At the end of April, Microsoft launched the Small Language Models (SLMs) on its official website – Phi-3-mini. As one of the fourth generation products of Microsoft’s Phi series, Phi-3-mini has a huge training data volume of 3.8 billion parameters and 3.3T tokens. It has two context length variants, 4k and 128k tokens. After pre training and instruction adjustment, it can better understand human language, expression, logic, and execute different types of instructions.

“We need to combine communication algorithms and application requirements to understand the specific requirements of data transmission, in order to better compress and recover data, thereby reducing transmission costs. Each mode has its own characteristics,” she said.

Therefore, today’s wireless communication network is a complex field that includes multiple artificial intelligence algorithms.
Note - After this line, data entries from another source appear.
-- ==== Sys2Proof/Machine/Operands.lean ====
section
/-! DEFINITION. Reading and forming words: bit fields, the layouts of the table entries (R209) and of the
commands' arguments (R208), and the plain counting and rounding that several blocks share. -/

namespace Sys2Proof.Machine

/-! ### Bit fields -/

/-- The unsigned field in bits `hi..lo` of a word (11_word_formats.md). -/
def field (w : Word) (hi lo : Nat) : Nat := (w.toNat >>> lo) % 2 ^ (hi + 1 - lo)

/-- The two's complement field in bits `hi..lo` of a word (11_word_formats.md). -/
def signedField (w : Word) (hi lo : Nat) : Int :=
  if field w hi lo < 2 ^ (hi - lo) then (field w hi lo : Int)
  else (field w hi lo : Int) - 2 ^ (hi + 1 - lo)

/-- Bit `b` of a word. -/
def bit (w : Word) (b : Nat) : Bool := w.getLsbD b

/-- A word that holds `v` in the `width` bits from bit `lo` up and 0 elsewhere. -/
def placed (lo width v : Nat) : Word := BitVec.ofNat 24 ((v % 2 ^ width) <<< lo)

/-- A word that holds a two's complement `v` in the `width` bits from bit `lo` up and 0 elsewhere. -/
def placedSigned (lo width : Nat) (v : Int) : Word := placed lo width (v % 2 ^ width).toNat

/-- A word with bit `b` as given and 0 elsewhere. -/
def flagAt (b : Nat) (v : Bool) : Word := if v then placed b 1 1 else 0#24

/-! ### Counting and rounding -/

/-- A counter that saturates at 65535, `n` higher (00_scope.md, "saturating"). -/
def saturate (c n : Nat) : Nat := min (c + n) 65535

/-- The nearer end of the sample range for a value outside it, and the value itself inside (R26, R124). -/
def clampSample (x : Int) : Int := max (-8388608) (min x 8388607)

/-- Whether a value lies outside the sample range (R26, R124). -/
def clips (x : Int) : Bool := x < -8388608 || 8388607 < x

/-- An accumulator rounded to a sample value: floor((A + 16384)/32768) (R25, R123). -/
def roundAccumulator (a : Accumulator) : Int := (a.toInt + 16384) / 32768

/-- One index nearer to the target (R109, R122). -/
def stepToward (applied target : Nat) : Nat :=
  if applied < target then applied + 1 else if target < applied then applied - 1 else applied

/-! ### Scene bank entries (R5, R177, R178) -/

/-- A tap entry's fields (R5). -/
structure Tap where
  /-- Source line code, 0..63. -/
  source : Nat
  /-- Destination code, 0..63. -/
  destination : Nat
  /-- Guard group code, 0..15. -/
  group : Nat
  /-- Generator code, 0..63. -/
  generator : Nat
  /-- Integer delay D. -/
  delay : Nat
  /-- Fraction F. -/
  fraction : Nat
  /-- Gain g. -/
  gain : Int
  deriving DecidableEq, Repr

/-- The fields of a TAPS entry (R209). -/
def tapOf (e : Triple) : Tap :=
  { source := field e.w0 23 18, destination := field e.w0 17 12, group := field e.w0 11 8,
    generator := field e.w0 5 0, delay := field e.w1 16 0, fraction := field e.w2 23 16,
    gain := signedField e.w2 15 0 }

/-- The number of taps processed per window: a value above 1024 is used as 1024 (R4, R177). -/
def tapCount (header : Triple) : Nat := min (field header.w0 10 0) 1024

/-- The ramp length R in windows: below 16 used as 16, above 16384 used as 16384 (R70, R177). -/
def rampLength (header : Triple) : Nat := max 16 (min (field header.w1 14 0) 16384)

/-- Tail policy CLEAR rather than KEEP (R177). -/
def tailClear (header : Triple) : Bool := bit header.w2 0

/-- Depth W of a MODS entry (R178). -/
def depthOf (e : Triple) : Nat := field e.w0 15 0

/-- Rate Δ of a MODS entry (R178). -/
def rateOf (e : Triple) : Nat := field e.w1 11 0

/-- Initial phase of a MODS entry (R178). -/
def initialPhaseOf (e : Triple) : BitVec 20 := BitVec.ofNat 20 (field e.w2 19 0)

/-! ### System table entries -/

/-- A slot code: 0..127 a slot, 128..255 NONE (R115, R116). -/
def slotOf (code : Nat) : Option (Fin 128) := if h : code < 128 then some ⟨code, h⟩ else none

/-- The fields of an INPUTS entry (R115, R209). -/
def inputOf (w : Word) : InputEntry :=
  { slot := slotOf (field w 7 0), trim := field w 13 8, invert := bit w 14 }

/-- The fields of an OUTPUTS entry (R116, R209). -/
def outputOf (w : Word) : OutputEntry := { slot := slotOf (field w 7 0), trim := field w 13 8 }

/-- Base row of a LINES entry (R31, R209). -/
def baseOf (w : Word) : Nat := field w 11 0

/-- Row count of a LINES entry (R31, R209). -/
def rowsOf (w : Word) : Nat := field w 19 12

/-- The action a code names (R91). -/
def actionOf : Nat → Action
  | 0 => .note
  | 1 => .reduce
  | 2 => .cut
  | _ => .unassigned

/-- The fields of a DETECTORS entry (R91, R209). -/
def detectorOf (e : Pair) : DetectorEntry :=
  { enable := bit e.w0 0, group := Fin.ofNat 8 (field e.w0 3 1), action := actionOf (field e.w0 5 4),
    threshold := field e.w1 6 0, trim := signedField e.w1 12 8, debounce := Fin.ofNat 4 (field e.w0 7 6),
    limit := Fin.ofNat 8 (field e.w0 10 8), forgiveness := field e.w0 18 11 }

/-- D = 16, 64, 256, 1024 for the debounce codes 0..3 (R91). -/
def DetectorEntry.debounceWindows (e : DetectorEntry) : Nat := 16 * 4 ^ e.debounce.val

/-- N = 1, 2, 4, …, 128 for the trip limit codes 0..7 (R91). -/
def DetectorEntry.tripLimit (e : DetectorEntry) : Nat := 2 ^ e.limit.val

/-- The threshold plus the trim, held to 0..111 (R98). -/
def DetectorEntry.rise (e : DetectorEntry) : Int := max 0 (min ((e.threshold : Int) + e.trim) 111)

/-- The fields of a GROUPS entry (R92, R209). -/
def groupOf (w : Word) : GroupEntry :=
  { step := field w 3 0, floor := field w 9 4, recovery := field w 17 10 }

/-- The fields of the TIMING entry (R48, R209). -/
def timingOf (e : Pair) : Timing :=
  { budget := field e.w0 10 0, rowWait := field e.w0 12 11, turnaround := field e.w0 15 13,
    rowGap := field e.w0 18 16, rowGapOn := bit e.w0 19, slow := bit e.w0 20, refreshOn := bit e.w0 21,
    longBase := bit e.w0 22, factor := field e.w1 6 0 }

/-- The fields of the RINGSET entry (R134, R209). -/
def ringOf (w : Word) : RingRecord := { tolerance := field w 3 0, acquire := field w 11 4 }

/-! ### Tables by id (R181) -/

/-- Entries of the table with an id: none for ids 11 and above (R181). -/
def tableEntries : Nat → Option Nat
  | 0 => some 1
  | 1 => some 1024
  | 2 => some 32
  | 3 => some 24
  | 4 => some 48
  | 5 => some 40
  | 6 => some 24
  | 7 => some 8
  | 8 => some 1
  | 9 => some 1
  | 10 => some 16
  | _ => none

/-- Words per entry of the table with an id (R181). -/
def tableWidth : Nat → Nat
  | 0 => 3
  | 1 => 3
  | 2 => 3
  | 6 => 2
  | 8 => 2
  | 10 => 3
  | _ => 1

/-- The bank table an id 0..2 names (R181). -/
def bankTableOf : Nat → Option BankTable
  | 0 => some .header
  | 1 => some .taps
  | 2 => some .mods
  | _ => none

/-- The id of a bank table (R181). -/
def BankTable.id : BankTable → Nat
  | .header => 0
  | .taps => 1
  | .mods => 2

/-! ### Arguments (R208) -/

/-- Argument 1 of READ, WRITE and LOAD-OPEN: table id. -/
def argTable (w : Word) : Nat := field w 23 20

/-- Argument 1 of READ, WRITE and LOAD-OPEN: the bank selector is SHADOW rather than ACTIVE. -/
def argShadow (w : Word) : Bool := bit w 19

/-- Argument 1 of READ, WRITE and LOAD-OPEN: start index. -/
def argStart (w : Word) : Nat := field w 9 0

/-- Argument 2 of READ and LOAD-OPEN: count. -/
def argCount (w : Word) : Nat := field w 10 0

/-- Argument 2 of LOAD-OPEN: direction, none for code 3. -/
def argDirection (w : Word) : Option Direction :=
  match field w 12 11 with
  | 0 => some .ascending
  | 1 => some .descending
  | 2 => some .fill
  | _ => none

/-- Argument 2 of LOAD-OPEN: timeout. -/
def argTimeout (w : Word) : Nat := field w 20 13

/-- Argument 1 of SURVEY-START: mode, none for codes 5..7. -/
def argMode (w : Word) : Option SurveyMode :=
  match field w 2 0 with
  | 0 => some .levelSingle
  | 1 => some .levelRepeat
  | 2 => some .levelSweep
  | 3 => some .levelRepeatSweep
  | 4 => some .decay
  | _ => none

/-- Argument 1 of SURVEY-START: trigger, none for code 3. -/
def argTrigger (w : Word) : Option Trigger :=
  match field w 5 4 with
  | 0 => some .now
  | 1 => some .mark
  | 2 => some .swap
  | _ => none

/-- Word `i` of a message's arguments; the argument counts are checked before an argument is read. -/
def argAt (args : List Word) (i : Nat) : Word := args.getD i 0#24

end Sys2Proof.Machine
end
“AI technology affects every aspect of wireless communication, from the physical layer, network layer, to the application layer. At the physical layer, the most basic task is to decode wireless signals, that is, determine whether they are transmitted as 1 or 0. Usually, this task relies on signal processing technology, but in many antenna arrays, traditional signal processing methods are not optimal. Therefore, adopting AI technology may improve processing efficiency, and many companies are currently promoting the development of this aspect.” Qiu Lili told First Financial that large models have great potential for application in diagnosing and repairing anomalies in the network layer, “because these models have a huge knowledge base that can be effectively diagnosed. They do not necessarily need to rely on ready-made cases. By analyzing networks, they can also have great potential for application.” The protocol can predict possible causes of malfunctions This allows the large model to play a role in network anomaly diagnosis.

In the future, with the continuous progress of AI technology, it can be foreseen that the application of large models in the field of wireless communication will become increasingly widespread, and the development of wireless communication will also bring more possibilities for the application of large models.